Your assignment
If a line below includes the string "freeOn", copy it.
=== Listed records ===
/-- The source bytes of a line, poison with them (R263, R378). (DEDUCED, log 40.) -/
def copyRead (core : Nat) (c : Copy) (len : Nat) : M (List PByte) := do
  let bs ← collect (linesOf c.src.toNat len) fun p => do
    let (pa, _) ← translateCopy core c (BitVec.ofNat 64 p.1) .load
    if windowOf pa = .register then registerAccess pa p.2
    else do
      findForCopy core c pa p.2
      let s ← get
      return (List.range p.2).map fun i => s.byteAt (dieOfCore core) (pa + i)
  return bs.flatten

/-- A line written at its destination: applied at once on the die, in the Cask, or to the module's registers (R98, R4). -/
def State.copyWrite (s : State) (core pa : Nat) (bytes : List PByte) : State :=
  if 2 ^ 48 ≤ pa then s.pokeCasks pa bytes
  else if windowOf pa = .register then s.storeWindow pa bytes
  else s.originate (dieOfCore core) none 0 none false pa bytes

/-- Whether the copy's own source covers an address, from its first row on. (DEDUCED, log 40.) -/
def Copy.reads (c : Copy) (va : Nat) : Bool :=
  let first := c.src - BitVec.ofNat 64 (c.rowBytes - c.rowLeft) - BitVec.ofNat 64 (c.rows - c.rowsLeft) * c.srcStride
  (List.range c.rows).any fun i =>
    let a := (rowAt first c.srcStride i).toNat
    a ≤ va && va < a + c.rowBytes

/-- Bytes for a line at `va`: those that overlap the copy's own source are undefined, with the poison that was read
(R5, R262). (DEDUCED, log 40.) -/
def Copy.landing (c : Copy) (va : Nat) : List PByte → State → List PByte × State
  | [], s => ([], s)
  | b :: bs, s =>
    if c.reads va then
      let (r, s') := c.landing (va + 1) bs { s with fresh := s.fresh + 1 }
      (⟨Config.freeByte s.fresh, b.poi⟩ :: r, s')
    else
      let (r, s') := c.landing (va + 1) bs s
      (b :: r, s')

/-- What becomes of a line: it lands, or it waits for the duplicates of a frame. -/
inductive LineFate where
  | landed
  | held (frame : Nat)
  deriving DecidableEq, Repr

/-- Move the line at position `p` of a copy. (DEDUCED, log 40.) -/
def moveLine (core : Nat) (p : Copy) : M LineFate := do
  let bs ← copyRead core p p.lineLen
  let (pa, leaf) ← translateCopy core p p.dst .store
  let s ← get
  if pteDup leaf && Tbl.get [] s.dups (pteAddr leaf) != [] then return .held (pteAddr leaf)
  modify fun s =>
    let s := s.mergeErrors (dieOfCore core) pa bs.length (s.engineFor p.hart)
    let (bs, s) := p.landing p.dst.toNat bs s
    let s := s.copyWrite core pa bs
    match p.bar with
    | some off => s.updateByteBar core off none fun b => { b with landed := (b.landed + bs.length) % 2 ^ 32 }
    | none => s
  return .landed
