-- ==== Sys2Proof/Machine/Scheduler.lean ====
section
/-! DEFINITION. The scheduler: priorities, admission, pre-emption, runs, the ends of teams and launches, and events of shared
state (02 R20-R24, R43; 06_launch R119-R134; 07_splicing R135, R142-R148; 18 R333; 19 R337; 20 R345-R348; 21 R353, R363, R364;
14 R311; 25 R398; 05 R100, R101; 06 R401, R402).

The lead slice of a partition is that of its lowest-numbered die, which is also its slot (R123, R318). -/

namespace Sys2Proof.Machine

/-- An action of the lead slice: it waits where a page on its way is moving, and an uncorrectable error in a page-table node
checks its partition. -/
def runLead (m : M Unit) (s : State) : Host.Outcome State Fault Refusal :=
  match m s with
  | .ok _ s' => .next s'
  | .error (.machineCheck p pa) s' => .next (s'.nodeCheck p pa)
  | .error (.fault f) _ => .fault f
  | .error (.refuse r) _ => .refused r
  | .error _ _ => .next s

/-! ### Effective priority (R125, R142) -/

/-- The launches of its partition that a launch waits on. -/
def State.waitsOn (s : State) (e : Nat × Launch) : List Nat := s.ahead e.1 e.2 ++ s.openPreds e.2

/-- One round of donation: each launch that another waits on takes at least its priority. -/
def State.donate (s : State) (ls : List (Nat × Launch)) (m : Tbl Nat) : Tbl Nat :=
  ls.foldl (fun m x => (s.waitsOn x).foldl (fun m y => Tbl.set 0 m y (max (Tbl.get 0 m y) (Tbl.get 0 m x.1))) m) m

/-- Rounds of donation. -/
def State.donateTimes (s : State) (ls : List (Nat × Launch)) : Nat → Tbl Nat → Tbl Nat
  | 0, m => m
  | k + 1, m => s.donateTimes ls k (s.donate ls m)

/-- eff of every launch of a partition: PRIO and age up to 7, donation until nothing changes, and for a splice the greatest of its
stages. -/
def State.effs (s : State) (p : Nat) : Tbl Nat :=
  let ls := launchesOf s p
  let m := ls.foldl (fun m e => Tbl.set 0 m e.1 (min 7 (e.2.prio + e.2.age))) []
  let m := s.donateTimes ls ls.length m
  ls.foldl (fun m e =>
    if e.2.chain.length ≤ 1 then m else Tbl.set 0 m e.1 (e.2.chain.foldl (fun x k => max x (Tbl.get 0 m k)) 0)) m

/-- AGE_TICK: a whole millisecond more has passed since launch `ev.launch` became ready. -/
def execAgeTick (s : State) : Host.Outcome State Fault Refusal :=
  match s.launch s.ev.launch with
  | some l => match l.readyAt with
    | some r =>
      if r + (l.age + 1) * 1000000 * nsTicks ≤ s.now then .next (s.setLaunch s.ev.launch { l with age := l.age + 1 }) else .next s
    | none => .next s
  | none => .next s

/-! ### Pools (R122) -/

/-- The lowest address from `base` at which `need` bytes fit in a pool of `total` bytes beside the regions in use, aligned. -/
def lowestFit (used : List (Nat × Nat)) (base total need align : Nat) : Option Nat :=
  let at_ := base :: used.map fun u => ceilDiv (u.1 + u.2) align * align
  let ok := at_.filter fun a => base ≤ a && a + need ≤ base + total && used.all fun u => !rangesMeet u.1 u.2 a need
  match ok with
  | [] => none
  | a :: as => some (as.foldl min a)

/-- Teams of a partition that have not ended. -/
def State.partTeams (s : State) (p : Nat) : List (Nat × Team) := s.teams.filterMap fun e => match e.2 with
  | some t => if t.part = p && t.status ≠ .ended then some (e.1, t) else none
  | none => none

/-- Stack bytes of a team of a launch: a splice's stages share one region, as large as the largest needs. -/
def State.stackNeed (s : State) (l : Launch) : Nat :=
  if l.chain.length ≤ 1 then l.stackBytes else (l.chain.filterMap s.launch).foldl (fun m x => max m x.stackBytes) 0

/-- The stack regions in use. -/
def State.stackUsed (s : State) (p : Nat) : List (Nat × Nat) := (s.partTeams p).filterMap fun e =>
  (s.launch e.2.launch).bind fun l => if s.stackNeed l = 0 then none else some (e.2.stackBase, s.stackNeed l)

/-- Bytes of a team's save area. -/
def State.areaNeed (s : State) (t : Team) : Nat := match s.launch t.launch with
  | some l => areaBytes t.cores.length (s.caskNeed l)
  | none => 0

/-- The save areas in use. -/
def State.areasUsed (s : State) (p : Nat) : List (Nat × Nat) :=
  (s.partTeams p).filterMap fun e => e.2.save.map fun a => (a, s.areaNeed e.2)

/-! ### Placement (R121, R126, R133, R333, R398) -/

/-- A team to place: a saved one or a new one, and the die it must have. -/
structure Need where
  team : Option Nat
  pin : Option Nat
  deriving DecidableEq, Repr

/-- Where a team goes. -/
structure Berth where
  team : Option Nat
  die : Nat
  cores : List Nat
  stack : Nat
  deriving DecidableEq, Repr

/-- What a placement lacks. -/
inductive Lack where
  | cores | stack
  deriving DecidableEq, Repr

/-- The cores of a die that take a team now, in logical order (R121, R385). -/
def State.freeOn (s : State) (d : Nat) : List Nat :=
  ((s.coresOfDie d).map (32 * d + ·)).filter fun c => (s.core c).team.isNone && !(s.core c).degraded

/-- A group of the launch of team `t`, or of a stage that it runs, has a round open on its die (R398). -/
def State.holdsRound (s : State) (t : Team) : Bool :=
  let ls := match s.launch t.launch with
    | some l => t.launch :: l.chain
    | none => [t.launch]
  (s.die t.die).groups.any fun e => match e.2 with
    | some g => ls.contains g.launch && (g.fixed.isSome || g.packets != [])
    | none => false

/-- The saved teams of a launch, earlier pre-emptions first (R333). -/
def State.savedInOrder (s : State) (li : Nat) : List (Nat × Team) :=
  sortBy (fun a b => a.2.saveSeq ≤ b.2.saveSeq) ((s.savedTeams li).filterMap fun ti => (s.team ti).map fun t => (ti, t))

/-- The teams that must be placed together next: of a RESIDENT launch all, of another one. -/
def State.needsOf (s : State) (li : Nat) (l : Launch) : List Need :=
  match s.savedInOrder li with
  | [] => List.replicate (if l.resident then s.teamCount l - l.nextTeam else 1) ⟨none, none⟩
  | (ti, t) :: rest =>
    if l.resident then ((ti, t) :: rest).map fun e => ⟨some e.1, some e.2.die⟩
    else [⟨some ti, if s.holdsRound t then some t.die else none⟩]

/-- Whether a need may be met on a die. -/
def Need.allows (n : Need) (d : Nat) : Bool := match n.pin with
  | some x => x == d
  | none => true

/-- Places for needs of `c` cores and `bytes` of stack each: the lowest die with room, its lowest free cores. -/
def placeAll (c bytes : Nat) (pool : Nat × Nat) : List Need → List (Nat × List Nat) → List (Nat × Nat) → Except Lack (List Berth)
  | [], _, _ => .ok []
  | n :: ns, free, used =>
    let new := n.team.isNone && bytes != 0
    match if new then lowestFit used pool.1 pool.2 bytes 65536 else some 0 with
    | none => .error .stack
    | some a => match free.find? fun f => n.allows f.1 && c ≤ f.2.length with
      | none => .error .cores
      | some (d, cs) =>
        let free := free.map fun f => if f.1 = d then (d, f.2.drop c) else f
        match placeAll c bytes pool ns free (if new then (a, bytes) :: used else used) with
        | .ok ps => .ok (⟨n.team, d, cs.take c, a⟩ :: ps)
        | .error e => .error e

/-- Places for the next teams of a launch on dies. -/
def State.findPlaces (s : State) (l : Launch) (needs : List Need) (dies : List Nat) : Except Lack (List Berth) :=
  let q := s.part l.part
  placeAll l.coresPerTeam (s.stackNeed l) (q.w4.toNat, q.stackPool) needs (dies.map fun d => (d, s.freeOn d)) (s.stackUsed l.part)

/-! ### Victims (R127, R269) -/

/-- Cores of a die that are free or are being freed. -/
def State.freeingOn (s : State) (d : Nat) : Nat :=
  (((s.coresOfDie d).map (32 * d + ·)).filter fun c => !(s.core c).degraded && match (s.core c).team with
    | none => true
    | some ti => ((s.team ti).map (·.status)) == some .stopping).length

/-- A team may be pre-empted: it runs, and with a RESIDENT launch every team of the launch does, since they go as one (R24, R127). -/
def State.wholeRuns (s : State) (t : Team) : Bool :=
  t.status == .running &&
  match s.launch t.launch with
  | some l => !l.resident || (s.partTeams t.part).all fun x => x.2.launch != t.launch || x.2.status == .running
  | none => true

/-- The running teams of a partition on a die that a candidate of priority `e` may displace, in the order in which it does. -/
def State.displaceable (s : State) (p d e : Nat) (effs : Tbl Nat) : List (Nat × Team) :=
  let eff := fun (x : Nat × Team) => Tbl.get 0 effs x.2.launch
  sortBy (fun a b => eff a < eff b || (eff a == eff b && b.2.admitSeq ≤ a.2.admitSeq))
    ((s.partTeams p).filter fun x => s.wholeRuns x.2 && x.2.die == d && (eff x < e || (x.2.yielding && eff x ≤ e)))

/-- The teams that go with team `ti`: of a RESIDENT launch every one (R127). -/
def State.groupOf (s : State) (ti : Nat) (t : Team) : List Nat :=
  match s.launch t.launch with
  | some l =>
    if l.resident then ((s.partTeams t.part).filter fun x => x.2.launch == t.launch).map (·.1)
    else [ti]
  | none => [ti]

/-- Save areas for teams that have none yet, in a pool; none where one does not fit (R122). -/
def State.areasFor (s : State) (p : Nat) : List Nat → List (Nat × Nat) → Option (List (Nat × Nat))
  | [], used => some used
  | ti :: ts, used => match s.team ti with
    | none => s.areasFor p ts used
    | some t =>
      if t.save.isSome then s.areasFor p ts used
      else match lowestFit used (s.part p).w5.toNat (s.part p).savePool (s.areaNeed t) 4096 with
        | some a => s.areasFor p ts ((a, s.areaNeed t) :: used)
        | none => none

/-- A choice of victims in progress: cores to be had on the die, teams taken, save areas in use. -/
structure Trial where
  got : Nat
  take : List Nat
  areas : List (Nat × Nat)
  deriving DecidableEq, Repr

/-- Cores of teams on a die. -/
def State.coresOn (s : State) (d : Nat) (ts : List Nat) : Nat :=
  (ts.filterMap s.team).foldl (fun n t => if t.die = d then n + t.cores.length else n) 0

/-- One more victim is considered. (DEDUCED, log 52.) -/
def State.tryVictim (s : State) (p c d : Nat) (x : Trial) (v : Nat × Team) : Trial :=
  if c ≤ x.got || x.take.contains v.1 then x
  else
    let grp := (s.groupOf v.1 v.2).filter fun g => !x.take.contains g
    match s.areasFor p grp x.areas with
    | some areas => ⟨x.got + s.coresOn d grp, x.take ++ grp, areas⟩
    | none => x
===
Your solution
def State.freeOn (s : State) (d : Nat) : List Nat :=
  placeAll l.coresPerTeam (s.stackNeed l) (q.w4.toNat, q.stackPool) needs (dies.map fun d => (d, s.freeOn d)) (s.stackUsed l.part)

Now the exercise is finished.